Le Conseil d’État a rendu, le 30 juillet 2025, une décision marquante relative aux garanties procédurales dont bénéficient les professionnels devant leurs juridictions disciplinaires. Un praticien a fait l’objet d’une plainte déposée par un médecin-conseil devant la chambre disciplinaire de première instance de l’ordre des médecins. Par une décision du 15 juillet 2021, la juridiction ordinale a prononcé une interdiction d’exercer la médecine pendant une durée de trois ans. Saisie par le médecin, la chambre disciplinaire nationale de l’ordre des médecins a rejeté son appel par une décision datée du 16 avril 2024. Le professionnel de santé a alors formé un pourvoi en cassation afin d’obtenir l’annulation de la décision rendue par la juridiction nationale. La question posée à la haute juridiction administrative concerne l’obligation pour le juge disciplinaire d’informer la personne poursuivie de son droit de se taire. Le Conseil d’État considère que le défaut d’une telle information préalable entache la décision de la juridiction disciplinaire d’une irrégularité substantielle. L’analyse portera sur l’affirmation du droit au silence devant les instances disciplinaires (I), puis sur la sanction rigoureuse de l’absence d’information préalable (II).
I. L’affirmation du droit au silence devant les instances disciplinaires
A. L’ancrage constitutionnel du droit de ne pas s’accuser
Le Conseil d’État fonde sa solution sur l’article 9 de la Déclaration des droits de l’homme et du citoyen relatif à la présomption d’innocence. Cette norme implique selon le juge que « nul n’est tenu de s’accuser, dont découle le droit de se taire » dans toute procédure répressive. Ces exigences constitutionnelles s’appliquent non seulement aux peines pénales mais également à toute sanction ayant le caractère d’une punition pour le justiciable. Le domaine disciplinaire entre nécessairement dans ce champ d’application puisque la mesure d’interdiction d’exercer constitue une sanction à caractère de punition. La jurisprudence administrative aligne ici les garanties de la défense sur celles existant déjà devant le juge répressif pour protéger la liberté individuelle.
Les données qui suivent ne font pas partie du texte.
-- ==== Sys2Proof/Machine/Can.lean ====
section
/-! DEFINITION. CAN FD access: ports and their sessions, the SDO server, TPDOs, EMCY and heartbeat (R101, R134–R141). -/

namespace Sys2Proof.Machine

/-- The port runs and its session is open. -/
def canLive (s : State) (p : Nat) : Bool := (s.canPort p).started && (s.session (canSlot p)).isOpen && s.serving

/-! ### Port start, heartbeat (R136) -/

def execCanPortStart (p : Nat) (s : State) : Out :=
  onUnit (p < 2) s fun s =>
    if (s.canPort p).startPending && s.flag (Od.canSessionEnabled p) && s.serving then canStart s p else s

def execHeartbeat (p : Nat) (s : State) : Out :=
  onUnit (p < 2) s fun s =>
    if (s.canPort p).started && s.serving && s.nat Od.producerHeartbeatTime != 0 then canSend s p 0x700 [5] else s

/-- NMT commands and remote frames are ignored. -/
def execCanNmtFrame (p : Nat) (s : State) : Out := onUnit (p < 2) s fun s => s

/-- The controller enters bus-off, and recovers by itself (R134). -/
def execCanBusOff (p : Nat) (s : State) : Out := onUnit (p < 2) s fun s => s.bump (Od.busOffs p)
def execCanErrorPassive (p : Nat) (s : State) : Out := onUnit (p < 2) s fun s => s.bump (Od.errorPassiveEntries p)

/-! ### The SDO server (R137, R138) -/

/-- The instance of an SDO: `Instance` of the session for an object with more than one (R138). -/
def sdoInstance (s : State) (p idx : Nat) : Nat :=
  match objRow idx with
  | some r => if 1 < r.units then (s.session (canSlot p)).canInst else 0
  | none => 0

def setSdo (s : State) (p : Nat) (x : Option SdoXfer) : State := s.setCanPort p { s.canPort p with sdo := x }

/-- A request for this port (R134, R135): an ISO frame of the COB-ID 0x600 + NodeId with 11 bits. -/
def sdoForUs (s : State) (p : Nat) (f : SdoFrame) : Bool := !f.extended && !f.nonIso && f.cobId = 0x600 + s.nat (Od.nodeId p)

/-- Serve an SDO request: other frames are ignored. -/
def onSdo (p : Nat) (f : SdoFrame) (s : State) (g : State → State) : Out :=
  onUnit (p < 2) s fun s => if canLive s p && sdoForUs s p f then g s else s

/-- Send an SDO response in the format of its request (R137). -/
def sdoSend (s : State) (p : Nat) (fd : Bool) (data : Bytes) : State := s.send (.can p (0x580 + s.nat (Od.nodeId p)) fd data)

/-- An SDO response: command octet, index and sub, and four octets of data. -/
def sdoReply (s : State) (p : Nat) (fd : Bool) (cmd idx sub data : Nat) : State :=
  sdoSend s p fd (leBytes 1 cmd ++ leBytes 2 idx ++ leBytes 1 sub ++ leBytes 4 data)

/-- Abort a transfer with an abort code; `st` becomes `LastStatus`. -/
def sdoAbort (s : State) (p : Nat) (fd : Bool) (idx sub code : Nat) (st : Status) : State :=
  (sdoReply ((setSdo s p none).bump (Od.sdoAborts p)) p fd 0x80 idx sub code).refuse (canSlot p) st

/-- The whole value of a download is written. A die that does not answer ends it with `OD_HARDWARE`: the value may or may not have been
applied (R97, R98). -/
def sdoWrite (s : State) (p idx sub : Nat) (data : Bytes) (dead : Option Nat) : Status × State :=
  let items : List WriteItem := [⟨idx, sdoInstance s p idx, sub, data⟩]
  match dead with
  | none => (writeRequest s (canSlot p) items).2
  | some d => let r := deadRequest s (canSlot p) d (.writeReq items); (r.1, r.2.2.2.refuse (canSlot p) r.1)

/-- A download has its effect: confirmed, or aborted with the code of its status. A module that the write reset answers nothing, and
neither does a port whose session the write ended. -/
def sdoFinish (s : State) (p : Nat) (f : SdoFrame) (idx sub : Nat) (data confirm : Bytes) : State :=
  let node := s.nat (Od.nodeId p)
  let r := sdoWrite (setSdo s p none) p idx sub data f.deadDie
  if !r.2.serving then r.2
  else if r.1 = .ok then r.2.send (.can p (0x580 + node) f.fd confirm)
  else sdoReply (r.2.bump (Od.sdoAborts p)) p f.fd 0x80 idx sub r.1.abort

/-- Initiate a download: `size` is the indicated size, `data` the octets of an expedited one. -/
def sdoDownload (s : State) (p : Nat) (f : SdoFrame) (idx sub : Nat) (size : Option Nat) (expedited : Bool) (data : Bytes) : State :=
  let s := setSdo s p none
  match size with
  | none => sdoAbort s p f.fd idx sub 0x06070010 .general
  | some n =>
    let confirm := leBytes 1 0x60 ++ leBytes 2 idx ++ leBytes 1 sub ++ leBytes 4 0
    if expedited then sdoFinish s p f idx sub (data.take (min n 4)) confirm
    else sdoSend (setSdo s p (some { download := true, idx := idx, sub := sub, total := n, data := [], fd := f.fd })) p f.fd confirm

def execSdoDownloadInitiate (p : Nat) (f : SdoFrame) (idx sub : Nat) (size : Option Nat) (expedited : Bool) (data : Bytes) (s : State) : Out :=
  onSdo p f s fun s => sdoDownload s p f idx sub size expedited data

/-- A segment of a download. -/
def sdoDownloadSegment (s : State) (p : Nat) (f : SdoFrame) (toggle : Bool) (data : Bytes) (last : Bool) : State :=
  match (s.canPort p).sdo with
  | none => sdoAbort s p f.fd 0 0 0x05040001 .general
  | some x =>
    if !x.download then sdoAbort s p f.fd x.idx x.sub 0x05040001 .general
    else if toggle != x.toggle then sdoAbort s p f.fd x.idx x.sub 0x05030000 .general
    else
      let all := x.data ++ data.take 7
      let confirm := leBytes 1 (0x20 + if toggle then 0x10 else 0) ++ List.replicate 7 0
      if x.total < all.length || (last && all.length != x.total) then sdoAbort s p f.fd x.idx x.sub 0x06070010 .general
      else if last then sdoFinish s p f x.idx x.sub all confirm
      else sdoSend (setSdo s p (some { x with data := all, toggle := !toggle, fd := f.fd })) p f.fd confirm

def execSdoDownloadSegment (p : Nat) (f : SdoFrame) (toggle : Bool) (data : Bytes) (last : Bool) (s : State) : Out :=
  onSdo p f s fun s => sdoDownloadSegment s p f toggle data last

/-- The value of an upload, or its refusal; a die that does not answer gives `OD_HARDWARE` (R97). -/
def sdoRead (s : State) (p idx sub : Nat) (dead : Option Nat) : Status × Bytes × State :=
  let k := canSlot p
  let items : List ReadItem := [⟨idx, sdoInstance s p idx, sub⟩]
  match dead with
  | some d => let r := deadRequest s k d (.readReq items); (r.1, [], r.2.2.2)
  | none => let r := readItem s k idx (sdoInstance s p idx) sub (s.session k).shadowView; (r.1, r.2, s)

/-- Initiate an upload: the value is captured here; up to 4 octets go in this frame. -/
def sdoUpload (s : State) (p : Nat) (f : SdoFrame) (idx sub : Nat) : State :=
  let r := sdoRead (setSdo s p none) p idx sub f.deadDie
  let v := r.2.1
  let s := r.2.2
  if r.1 != .ok then sdoAbort s p f.fd idx sub r.1.abort r.1
  else if 1 ≤ v.length ∧ v.length ≤ 4 then sdoReply s p f.fd (0x43 + 4 * (4 - v.length)) idx sub (leNat v)
  else
    let x : SdoXfer := { download := false, idx := idx, sub := sub, total := v.length, data := v, fd := f.fd }
    sdoReply (setSdo s p (some x)) p f.fd 0x41 idx sub v.length

def execSdoUploadInitiate (p : Nat) (f : SdoFrame) (idx sub : Nat) (s : State) : Out := onSdo p f s fun s => sdoUpload s p f idx sub

/-- The next segment of an upload: up to 7 octets. -/
def sdoUploadSegment (s : State) (p : Nat) (f : SdoFrame) (toggle : Bool) : State :=
  match (s.canPort p).sdo with
  | none => sdoAbort s p f.fd 0 0 0x05040001 .general
  | some x =>
    if x.download then sdoAbort s p f.fd x.idx x.sub 0x05040001 .general
    else if toggle != x.toggle then sdoAbort s p f.fd x.idx x.sub 0x05030000 .general
    else
      let part := x.data.take 7
      let rest := x.data.drop 7
      let cmd := (if toggle then 0x10 else 0) + 2 * (7 - part.length) + (if rest.isEmpty then 1 else 0)
      let s := setSdo s p (if rest.isEmpty then none else some { x with data := rest, toggle := !toggle, fd := f.fd })
      sdoSend s p f.fd (leBytes 1 cmd ++ part ++ List.replicate (7 - part.length) 0)

def execSdoUploadSegment (p : Nat) (f : SdoFrame) (toggle : Bool) (s : State) : Out := onSdo p f s fun s => sdoUploadSegment s p f toggle

/-- Block SDO is refused. -/
def execSdoBlockRequest (p : Nat) (f : SdoFrame) (idx sub : Nat) (s : State) : Out :=
  onSdo p f s fun s => (sdoReply (s.bump (Od.sdoAborts p)) p f.fd 0x80 idx sub 0x05040001).refuse (canSlot p) .general

/-- The gap between segments exceeds 1 s. -/
def execSdoSegmentTimeout (p : Nat) (s : State) : Out :=
  onUnit (p < 2) s fun s =>
    match (s.canPort p).sdo with
    | some x => if canLive s p then sdoAbort s p x.fd x.idx x.sub 0x05040000 .general else s
    | none => s

/-! ### TPDOs (R139, R140) -/

def State.tpdo (s : State) (p j : Nat) : Tpdo := Tbl.get (fun _ => {}) (s.canPort p).tpdo j
def setTpdo (s : State) (p j : Nat) (x : Tpdo) : State :=
  s.setCanPort p { s.canPort p with tpdo := Tbl.put (fun _ => {}) (s.canPort p).tpdo j x }

/-- A TPDO that works: its `CobId` is valid and it maps something. -/
def tpdoOn (s : State) (p j : Nat) : Bool :=
  canLive s p && decide (j < 4) && decide (cobIdOf s j p < 2 ^ 31) && s.nat (Od.tpdoMapCount j p) != 0

/-- The octets of one mapped value: as many as its entry says. -/
def mappedValue (s : State) (p e : Nat) : Bytes :=
  let m := tpdoEntryBits e
  let v := (readItem s (canSlot p) m.1 m.2.2.1 m.2.1 false).2
  let n := m.2.2.2 / 8
  (v ++ List.replicate n 0).take n

/-- The mapped values, sampled together. -/
def tpdoPayload (s : State) (p j : Nat) : Bytes :=
  (List.range (s.nat (Od.tpdoMapCount j p))).flatMap fun i => mappedValue s p (s.nat (Od.tpdoEntry j p i))

/-- The frame length that holds `n` octets: a classic frame up to 8, else the next FD length. -/
def fdLength (n : Nat) : Nat :=
  if n ≤ 8 then n else if n ≤ 12 then 12 else if n ≤ 16 then 16 else if n ≤ 20 then 20 else if n ≤ 24 then 24
  else if n ≤ 32 then 32 else if n ≤ 48 then 48 else 64

/-- Send a TPDO; its inhibit time starts. -/
def tpdoSend (s : State) (p j : Nat) (v : Bytes) : State :=
  let s := s.send (.can p (cobIdOf s j p % 2048) (decide (8 < v.length)) (v ++ List.replicate (fdLength v.length - v.length) 0))
  setTpdo s p j { s.tpdo p j with last := some v, inhibited := s.nat (Od.inhibitTime j p) != 0, waiting := false }

/-- The values of the last 1 ms sample differ from those last sent: they are sent, or wait for the inhibit time. -/
def tpdoJudge (s : State) (p j : Nat) : State :=
  let x := s.tpdo p j
  match x.sample with
  | none => s
  | some v =>
    if x.last = some v then s
    else if x.inhibited then setTpdo s p j { x with waiting := true }
    else tpdoSend s p j v

/-- One sample of a TPDO. -/
def tpdoSample (s : State) (p j : Nat) : State :=
  if !tpdoOn s p j then s else
  tpdoJudge (setTpdo s p j { s.tpdo p j with sample := some (tpdoPayload s p j) }) p j

def execTpdoSample (s : State) : Out :=
  .next ((List.range 4).foldl (fun s j => tpdoSample s 1 j) ((List.range 4).foldl (fun s j => tpdoSample s 0 j) s))

/-- `EventTimer` has run since the last transmission: the values of the last sample are sent; before the first sample, the present ones. -/
def execTpdoEventTimer (p j : Nat) (s : State) : Out :=
  onUnit (p < 2 && j < 4) s fun s =>
    if tpdoOn s p j && s.nat (Od.eventTimer j p) != 0 then tpdoSend s p j ((s.tpdo p j).sample.getD (tpdoPayload s p j)) else s

/-- `InhibitTime` ends: a change that waits is sent. -/
def execTpdoInhibitExpired (p j : Nat) (s : State) : Out :=
  onUnit (p < 2 && j < 4) s fun s =>
    let x := s.tpdo p j
    let s := setTpdo s p j { x with inhibited := false, waiting := false }
    if x.waiting && tpdoOn s p j then tpdoJudge s p j else s

/-! ### EMCY (R141) -/

/-- `InhibitTimeEmcy` passes: the next waiting message is sent. -/
def execEmcyInhibitExpired (p : Nat) (s : State) : Out :=
  onUnit (p < 2) s fun s =>
    let c := s.canPort p
    match c.emcy with
    | [] => s.setCanPort p { c with emcyInhibit := false }
    | (key, raised, m) :: rest =>
      let s := (canSend s p 0x080 m).setCanPort p { c with emcy := rest, emcyInhibit := s.nat Od.inhibitTimeEmcy != 0 }
      if raised then s.delivered key else s

end Sys2Proof.Machine
end

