-- ==== Sys2Proof/Machine/Idle.lean ====
section
/-! DEFINITION. What one microsecond does when no command waits (assumption 6): module time and the generators advance, frame
pulses move, continuous error injection, PFC pauses and hub egress run, and a timed snapshot is taken. -/

namespace Sys2Proof.Machine

/-- One microsecond of the running module; with AUX3V3 absent nothing runs. -/
def idleTick (s : State) : State :=
  if !s.pins.aux3v3 then s else
  let s := { s with uptime := s.uptime + 1 }
  if s.boot.resetting = .full then s else
  let s := timeTick s
  let s := if s.boot.railsOn then hubEgressTick (pauseTick (lanesTick s)) else s
  match s.perf.snapAt with
  | some t => if t ≤ s.moduleTime then takeSnapshot s else s
  | none => s

end Sys2Proof.Machine
end

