-- ==== Sys2Proof/Certificates/Slice0/Obligations.lean ====
section
/-! DEFINITION. What is claimed of the model: the statements for the provers, from the numbered rules of the spec. -/

open Sys2Proof Sys2Proof.Machine

namespace Sys2Proof.Machine

/-- Session `k` answers, and every common check admits its write of code `code` to the command object `key` (R95–R98, R108, R119). -/
structure Admits (s : State) (k key code : Nat) : Prop where
  answers : s.answers k = true
  gate : writeGate s k (keyIdx key) (keyInst key) (keySub key) code = .ok

/-- The journal entry of kind 3 that an accepted command makes (R118). -/
def noted (s : State) (k key : Nat) : State := s.journalBy k 3 (keyIdx key) (keyInst key) (keySub key)

/-- An event or command whose outcome is the next state `t`. -/
abbrev Yields (c : Instr) (s t : State) : Prop := exec c s = .next t

/-- Session `k` may write the value `v` to the `RW` object `key` (its octets read as the number `code`): the common checks and the chapters'
rules admit it (R96, R108, R116). -/
structure Allows (s : State) (k key code : Nat) (v : Val) : Prop where
  answers : s.answers k = true
  gate : writeGate s k (keyIdx key) (keyInst key) (keySub key) code = .ok
  range : ∀ r, subRow (keyIdx key) (keySub key) = some r → r.acc = .rw ∧ rngOk r.rng v = true
  rules : ruleCheck s (s.setVal key v) k ⟨.ok, .rw, key, code, v⟩ = .ok

/-- The value is stored, with the write's entry of kind 1 in the journal (R118). -/
def wrote (s : State) (k key : Nat) (v : Val) : State := (s.setVal key v).journalBy k 1 (keyIdx key) (keyInst key) (keySub key)

/-- What an accepted write of one `RW` object leaves: its value, its journal entry and its effect. -/
def wroteOne (s : State) (k key : Nat) (v : Val) : State := commissioningEnds s (writeEffect s (wrote s k key v) (effectKey key)) k

/-- A request is the next one of the open session of connection `conn`, with nothing buffered behind it, on a port that answers, well-formed in its
flags, and served by dies that answer (R126, R127, R129). -/
structure InTurn (s : State) (conn : Nat) (h : SehalHdr) (c : Conn) : Prop where
  conn : s.conn? conn = some c
  on : portOn s c.port = true
  phase : c.phase = .sessionOpen
  isOpen : (s.session c.slot).isOpen = true
  next : h.seq = (s.session c.slot).nextSeq
  alone : (s.session c.slot).buffered = []
  flags : h.flags < 2
  alive : h.deadDie = none

/-- A request of session `k` has arrived: the count of Sehal requests that the performance counters keep takes it. -/
def received (s : State) : State := s.countEv 7 0 3 1

/-- The request with opcode `op` has been served in `t`: it is answered, and the next sequence number is due (R127, R129). -/
def answeredBy (t : State) (k : Nat) (h : SehalHdr) (op count : Nat) (st : Status) (body : Bytes) : State :=
  respond (t.setSession k { t.session k with nextSeq := (h.seq + 1) % 65536 }) k h.seq op count st body

/-- The two states agree on every object of the dictionary that satisfies `p`. -/
def SameObjects (p : Nat → Prop) (s t : State) : Prop := ∀ key, p key → t.val key = s.val key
B. L’étendue de l’obligation d’information pesant sur le juge
L’obligation d’information du droit de se taire s’applique « même sans texte » dès lors qu’une personne est poursuivie devant une juridiction disciplinaire. Le requérant doit être avisé de cette faculté tant au cours de l’instruction que lors de sa comparution effective devant la juridiction. Le Conseil d’État précise explicitement que cette information doit être délivrée de nouveau par la formation de jugement en cas de procédure d’appel. Cette règle garantit que le silence de la personne poursuivie reste un choix éclairé à chaque étape de l’examen de sa cause. Le juge administratif impose ainsi une obligation de faire active pour assurer le respect effectif d’un principe constitutionnel fondamental durant l’audience.
II. La sanction rigoureuse de l’absence d’information préalable
A. L’irrégularité procédurale découlant du silence des mentions
La décision attaquée ne mentionnait pas que le médecin avait été informé de son droit de se taire lors de l’audience de juillet 2023. Le Conseil d’État relève qu’il « ne ressort ni des mentions de cette décision, ni des pièces de la procédure » que cette formalité a été accomplie. L’irrégularité est alors présumée dès lors que le professionnel a été entendu par les juges sans avoir reçu l’avertissement requis par la loi. La haute juridiction considère par suite que le requérant est fondé à soutenir que la décision rendue par la chambre nationale est irrégulière. Cette exigence de mention expresse dans la décision juridictionnelle facilite le contrôle de cassation sur la régularité des débats oraux.
B. La préservation des droits de la défense sans preuve du préjudice
L’annulation est encourue « sauf s’il est établi » que l’intéressé n’a pas tenu de propos susceptibles de lui préjudicier durant ses déclarations. En l’espèce, le juge constate qu’aucune pièce du dossier ne permet de démontrer l’absence de préjudice causé par les propos du médecin entendu. La protection du droit de se taire devient une garantie substantielle dont la méconnaissance entraîne l’annulation automatique en l’absence de preuve contraire certaine. Le Conseil d’État ordonne par conséquent l’annulation de la décision de la chambre disciplinaire nationale et renvoie l’affaire devant cette même juridiction. Cette solution renforce significativement la protection des droits de la défense dans le contentieux disciplinaire des professions réglementées soumis au droit administratif.